Rampersad also called out a company called L1 as a key vendor; L1 is responsible for the pre-launch calibration using the tunable lasers, and has experience calibrating scientific payloads up to National Institute of Standards and Technology (NIST) standards.
When asked about progress, Rampersad said that it’s happening on schedule. “The system is in the flight build phase,” he said, with ABB currently integrating the first flight payload of ten. They will be delivering the payload to Loft Orbital when it’s finished, who will integrate it with the bus.
As to launch, Rampersad said that it’s still on schedule for 2025. The first launch will be Q1 and is scheduled for February with SpaceX, and the second will be early Q2. After that, that’s it; the entire constellation will be in space, maneuvering to its final polar orbit. After they’re ready to go, Rampersad said, EarthDaily will “begin our data sales to our customers.” “The other part is that we start serving our own analytics,” he said, adding that “right now it’s mainly agricultural analytics, so that data stream will be fed directly to [EarthDaily Agro] to deliver ag-based solutions to our customers.”

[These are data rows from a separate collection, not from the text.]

/-- What each store write changes in the non-volatile content. A COMMIT with the piece count below its limit moves the postage from
DR to AR, raises the count by one and fills the lower-numbered empty slot with the new count as serial. A CLOSE empties the slot
of its serial. A SPOIL from a slot empties it and appends a record of its five fields with the reason. A verdict spoil and an
unmatched spoil append their records. A CREDIT raises DR, CT and the credit count, which saturates. A DRAIN removes the oldest
record. An append takes the next sequence; with 48 records, or the counter at its end, it counts in the overflow totals instead. -/
def Obligations.WritesOnTheStore : Prop :=
  (∀ (free postage job dateCode : Nat) (p : PieceNo) (st : Store), st.pc < 4294967295 →
      let o : OpenImprint := { serial := st.pc + 1, piece := p, value := postage, job := job, dateCode := dateCode }
      let moved : Store := { st with dr := st.dr - postage, ar := st.ar + postage, pc := st.pc + 1 }
      (st.open0 = none → st.apply free (.commit postage p job dateCode) = { moved with open0 := some o }) ∧
      (st.open0 ≠ none → st.open1 = none → st.apply free (.commit postage p job dateCode) = { moved with open1 := some o })) ∧
    (∀ (free : Nat) (o : OpenImprint) (reason : SpoilReason) (st : Store),
      (st.open0 = some o → st.apply free (.close o.serial) = { st with open0 := none }) ∧
      ((∀ x, st.open0 = some x → x.serial ≠ o.serial) → st.open1 = some o →
        st.apply free (.close o.serial) = { st with open1 := none }) ∧
      (st.open0 = some o ∨ (∀ x, st.open0 = some x → x.serial ≠ o.serial) ∧ st.open1 = some o →
        st.apply free (.spoilSlot o.serial reason) =
          (st.apply free (.close o.serial)).append reason o.piece (some o.serial) (some o.value) (some o.job)
            (some o.dateCode))) ∧
    (∀ (free serial value job amount sequence : Nat) (p : PieceNo) (reason : SpoilReason) (st : Store),
      st.apply free (.spoilVerdict p serial value job reason) =
        st.append reason p (some serial) (some value) (some job) none ∧
      st.apply free (.spoilUnmatched p) = st.append .verifyUnmatched p none none none none ∧
      st.apply free (.credit amount) =
        { st with dr := st.dr + amount, ct := st.ct + amount, credits := min 65535 (st.credits + 1) } ∧
      st.apply free (.drain sequence) = { st with spoils := st.spoils.tail }) ∧
    ∀ (reason : SpoilReason) (p : PieceNo) (serial value job dateCode : Option Nat) (st : Store),
      (st.spoils.length < 48 → st.sequence < 4294967295 →
        st.append reason p serial value job dateCode =
          { st with sequence := st.sequence + 1, spoils := st.spoils ++
              [{ sequence := st.sequence + 1, reason := reason, piece := p, serial := serial, value := value, job := job,
                 dateCode := dateCode }] }) ∧
      (48 ≤ st.spoils.length ∨ 4294967295 ≤ st.sequence →
        st.append reason p serial value job dateCode =
          { st with overflowCount := min 4294967295 (st.overflowCount + 1),
                    overflowValue := min 281474976710655 (st.overflowValue + value.getD 0) })

/-- The funds and spoil thresholds. With a configuration record present, after the funds levels are judged each mark is set exactly
when the free funds are below its level; FUNDS_LOW or FUNDS_OUT is newly pending only where its mark was clear and its level is
crossed, and is then raised; a held AT_FUNDS_LOW condition is met by FUNDS_LOW. After a change of the number of spoil records
the warn and full marks stand exactly when the list holds 40 and 48, and a newly set mark raises its event. -/
def Obligations.ThresholdsJudged : Prop :=
  (∀ (s : State) (c : Configuration), s.port.config = some c →
      let t := judgeFunds s
      let below := fun level => s.store.dr < s.funds.pledged + level
      let low := below c.warnLevel ∧ s.funds.lowMark = false
      let out := below c.takeFloor ∧ s.funds.outMark = false
      (t.funds.lowMark = true ↔ below c.warnLevel) ∧ (t.funds.outMark = true ↔ below c.takeFloor) ∧
      (.fundsLow ∈ t.port.events ↔ .fundsLow ∈ s.port.events ∨ low) ∧
      (.fundsOut ∈ t.port.events ↔ .fundsOut ∈ s.port.events ∨ out) ∧
      (low → s.intake.quiesce = .atFundsLow → t.intake.quiesce = .none ∧
        t.mode = if s.tracker.pieces = [] then .quiet else .quiescing) ∧
      (¬low ∨ s.intake.quiesce ≠ .atFundsLow → t.mode = s.mode ∧ t.intake = s.intake) ∧
      t.store = s.store ∧ t.funds.pledged = s.funds.pledged ∧ t.funds.writes = s.funds.writes ∧ t.tracker = s.tracker) ∧
    ∀ (s : State) (before : Nat), s.store.spoils.length ≠ before →
      let t := judgeSpoils before s
      (t.funds.warnMark = true ↔ 40 ≤ s.store.spoils.length) ∧ (t.funds.fullMark = true ↔ 48 ≤ s.store.spoils.length) ∧
      (.spoilWarn ∈ t.port.events ↔
        .spoilWarn ∈ s.port.events ∨ 40 ≤ s.store.spoils.length ∧ s.funds.warnMark = false) ∧
      (.spoilFull ∈ t.port.events ↔
        .spoilFull ∈ s.port.events ∨ 48 ≤ s.store.spoils.length ∧ s.funds.fullMark = false) ∧
      t.store = s.store ∧ t.mode = s.mode ∧ t.funds.writes = s.funds.writes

After launch, they’ll also plunge into their AI-training work. Rampersad said, “after we launch our constellation, we will be exploring the development of large-scale AI models” which will “help build a deeper understanding of the dynamic changes across the Earth.”
This may even eventually involve the use of Large Language Model (LLM) generative AI. Rampersad said that people outside EarthDaily are working “to build applications that take natural language to trigger machine learning (ML) models,” where “the applications are asking an LLM to call another large scale satellite AI model.” In this situation, he said, “LLMs are a helper to make the complex satellite data easier to work with.” The EarthDaily constellation wouldn’t necessarily be used to train the LLM, but it would be used to improve and refine the satellite data models that it’s relying on.
“Our belief is that since we’re focussing on data quality and volumes, this will lead to more accurate ML models.”